Проблема несводимости качественных различий между областями, между миром атомов, миром молекул, миром клеток и организмов и т. д. была предметом бесед с Фридрихом Энгельсом. Эти беседы — их было две — велись в Лондоне в 1883 году. Они были краткими. Я знал из биографии Энгельса и из его переписки, до какой степени он был занят, и не решался злоупотреблять его временем. Но беседы позволили мне объединить то, что я почерпнул в свое время из фрагментов «Диалектики природы», которые я, начиная с 1927 года, с их издания в Москве, перечитывал много раз и знал почти наизусть. Я хорошо помню экземпляр второго тома «Архива Маркса и Энгельса», где с одной стороны был напечатан немецкий, а с другой — русский текст «Диалектики природы», и помню это первое чтение фрагментов.

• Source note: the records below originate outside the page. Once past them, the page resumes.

/-! ## driveData -/

@[simp] theorem State.pending_driveData (w : Word) (s : State) : (s.driveData w).pending = s.pending := rfl
@[simp] theorem State.mem_driveData (w : Word) (s : State) : (s.driveData w).mem = s.mem := rfl
@[simp] theorem State.descs_driveData (w : Word) (s : State) : (s.driveData w).descs = s.descs := rfl
@[simp] theorem State.freeDescs_driveData (w : Word) (s : State) : (s.driveData w).freeDescs = s.freeDescs := rfl
@[simp] theorem State.freeBlocks_driveData (w : Word) (s : State) : (s.driveData w).freeBlocks = s.freeBlocks := rfl
@[simp] theorem State.watermark_driveData (w : Word) (s : State) : (s.driveData w).watermark = s.watermark := rfl
@[simp] theorem State.armed_driveData (w : Word) (s : State) : (s.driveData w).armed = s.armed := rfl
@[simp] theorem State.links_driveData (w : Word) (s : State) : (s.driveData w).links = s.links := rfl
@[simp] theorem State.rxd_driveData (w : Word) (s : State) : (s.driveData w).rxd = s.rxd := rfl
@[simp] theorem State.staging_driveData (w : Word) (s : State) : (s.driveData w).staging = s.staging := rfl
@[simp] theorem State.readPointer_driveData (w : Word) (s : State) : (s.driveData w).readPointer = s.readPointer := rfl
@[simp] theorem State.delivery_driveData (w : Word) (s : State) : (s.driveData w).delivery = s.delivery := rfl
@[simp] theorem State.completion_driveData (w : Word) (s : State) : (s.driveData w).completion = s.completion := rfl
@[simp] theorem State.globalEvents_driveData (w : Word) (s : State) : (s.driveData w).globalEvents = s.globalEvents := rfl
@[simp] theorem State.globalMask_driveData (w : Word) (s : State) : (s.driveData w).globalMask = s.globalMask := rfl
@[simp] theorem State.counterLink_driveData (w : Word) (s : State) : (s.driveData w).counterLink = s.counterLink := rfl
@[simp] theorem State.counterNumber_driveData (w : Word) (s : State) : (s.driveData w).counterNumber = s.counterNumber := rfl
@[simp] theorem State.readClears_driveData (w : Word) (s : State) : (s.driveData w).readClears = s.readClears := rfl
@[simp] theorem State.linkSelect_driveData (w : Word) (s : State) : (s.driveData w).linkSelect = s.linkSelect := rfl
@[simp] theorem State.argumentA_driveData (w : Word) (s : State) : (s.driveData w).argumentA = s.argumentA := rfl
@[simp] theorem State.argumentB_driveData (w : Word) (s : State) : (s.driveData w).argumentB = s.argumentB := rfl
@[simp] theorem State.resultCode_driveData (w : Word) (s : State) : (s.driveData w).resultCode = s.resultCode := rfl
@[simp] theorem State.resultCommand_driveData (w : Word) (s : State) : (s.driveData w).resultCommand = s.resultCommand := rfl
@[simp] theorem State.resetCause_driveData (w : Word) (s : State) : (s.driveData w).resetCause = s.resetCause := rfl
@[simp] theorem State.statusPosition_driveData (w : Word) (s : State) : (s.driveData w).statusPosition = s.statusPosition := rfl
@[simp] theorem State.statusHeld_driveData (w : Word) (s : State) : (s.driveData w).statusHeld = s.statusHeld := rfl
@[simp] theorem State.prescale_driveData (w : Word) (s : State) : (s.driveData w).prescale = s.prescale := rfl
@[simp] theorem State.tuLength_driveData (w : Word) (s : State) : (s.driveData w).tuLength = s.tuLength := rfl
@[simp] theorem State.tuElapsed_driveData (w : Word) (s : State) : (s.driveData w).tuElapsed = s.tuElapsed := rfl
@[simp] theorem State.freeIndex_driveData (w : Word) (s : State) : (s.driveData w).freeIndex = s.freeIndex := rfl
@[simp] theorem State.link_driveData (w : Word) (s : State) (m : LinkId) : (s.driveData w).link m = s.link m := rfl
@[simp] theorem State.le_driveData (w : Word) (s : State) (m : LinkId) : (s.driveData w).le m = s.le m := rfl
@[simp] theorem State.lu_driveData (w : Word) (s : State) (m : LinkId) : (s.driveData w).lu m = s.lu m := rfl
@[simp] theorem State.desc_driveData (w : Word) (s : State) (x : DescId) : (s.driveData w).desc x = s.desc x := rfl

/-! ## releaseBus -/

@[simp] theorem State.pending_releaseBus (s : State) : s.releaseBus.pending = s.pending := rfl
@[simp] theorem State.mem_releaseBus (s : State) : s.releaseBus.mem = s.mem := rfl
@[simp] theorem State.descs_releaseBus (s : State) : s.releaseBus.descs = s.descs := rfl
@[simp] theorem State.freeDescs_releaseBus (s : State) : s.releaseBus.freeDescs = s.freeDescs := rfl
@[simp] theorem State.freeBlocks_releaseBus (s : State) : s.releaseBus.freeBlocks = s.freeBlocks := rfl
@[simp] theorem State.watermark_releaseBus (s : State) : s.releaseBus.watermark = s.watermark := rfl
@[simp] theorem State.armed_releaseBus (s : State) : s.releaseBus.armed = s.armed := rfl
@[simp] theorem State.links_releaseBus (s : State) : s.releaseBus.links = s.links := rfl
@[simp] theorem State.rxd_releaseBus (s : State) : s.releaseBus.rxd = s.rxd := rfl
@[simp] theorem State.staging_releaseBus (s : State) : s.releaseBus.staging = s.staging := rfl
@[simp] theorem State.readPointer_releaseBus (s : State) : s.releaseBus.readPointer = s.readPointer := rfl
@[simp] theorem State.delivery_releaseBus (s : State) : s.releaseBus.delivery = s.delivery := rfl
@[simp] theorem State.completion_releaseBus (s : State) : s.releaseBus.completion = s.completion := rfl
@[simp] theorem State.globalEvents_releaseBus (s : State) : s.releaseBus.globalEvents = s.globalEvents := rfl
@[simp] theorem State.globalMask_releaseBus (s : State) : s.releaseBus.globalMask = s.globalMask := rfl
@[simp] theorem State.counterLink_releaseBus (s : State) : s.releaseBus.counterLink = s.counterLink := rfl
@[simp] theorem State.counterNumber_releaseBus (s : State) : s.releaseBus.counterNumber = s.counterNumber := rfl
@[simp] theorem State.readClears_releaseBus (s : State) : s.releaseBus.readClears = s.readClears := rfl
@[simp] theorem State.linkSelect_releaseBus (s : State) : s.releaseBus.linkSelect = s.linkSelect := rfl
@[simp] theorem State.argumentA_releaseBus (s : State) : s.releaseBus.argumentA = s.argumentA := rfl
@[simp] theorem State.argumentB_releaseBus (s : State) : s.releaseBus.argumentB = s.argumentB := rfl
@[simp] theorem State.resultCode_releaseBus (s : State) : s.releaseBus.resultCode = s.resultCode := rfl
@[simp] theorem State.resultCommand_releaseBus (s : State) : s.releaseBus.resultCommand = s.resultCommand := rfl
@[simp] theorem State.resetCause_releaseBus (s : State) : s.releaseBus.resetCause = s.resetCause := rfl
@[simp] theorem State.statusPosition_releaseBus (s : State) : s.releaseBus.statusPosition = s.statusPosition := rfl
@[simp] theorem State.statusHeld_releaseBus (s : State) : s.releaseBus.statusHeld = s.statusHeld := rfl
@[simp] theorem State.prescale_releaseBus (s : State) : s.releaseBus.prescale = s.prescale := rfl
@[simp] theorem State.tuLength_releaseBus (s : State) : s.releaseBus.tuLength = s.tuLength := rfl
@[simp] theorem State.tuElapsed_releaseBus (s : State) : s.releaseBus.tuElapsed = s.tuElapsed := rfl
@[simp] theorem State.freeIndex_releaseBus (s : State) : s.releaseBus.freeIndex = s.freeIndex := rfl
@[simp] theorem State.link_releaseBus (s : State) (m : LinkId) : s.releaseBus.link m = s.link m := rfl
@[simp] theorem State.le_releaseBus (s : State) (m : LinkId) : s.releaseBus.le m = s.le m := rfl
@[simp] theorem State.lu_releaseBus (s : State) (m : LinkId) : s.releaseBus.lu m = s.lu m := rfl
@[simp] theorem State.desc_releaseBus (s : State) (x : DescId) : s.releaseBus.desc x = s.desc x := rfl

Энгельс говорил об энергии и о ее сохранении, о том, что закон сохранения энергии стал не только отрицательной констатацией — энергия не создается и не теряется при переходах, — но и положительной констатацией таких переходов. Энергия сохраняется при переходах из механики в физику, из мира механических перемещений в мир физических состояний, в мир статистических законов, применение которых имеет смысл, когда перед нами большие статистические ансамбли.
Таков, по мнению Энгельса, инвариант бытия, энергия как неизменная величина при переходе внутри данной формы движения и при переходе к иной форме движения. А что же является инвариантом познания, той общей тождественной себе неизменной концепцией, которая сохраняется при переходе от одной формы движения к другой? Это классическое учение о движении. В отличие от Гельмгольца [173], который считал задачей науки сведение сложных явлений к их механическому субстрату, к системе центральных сил, соединяющих тела, Энгельс говорил о неотделимости сложных форм движения от этого субстрата при их несводимости к нему.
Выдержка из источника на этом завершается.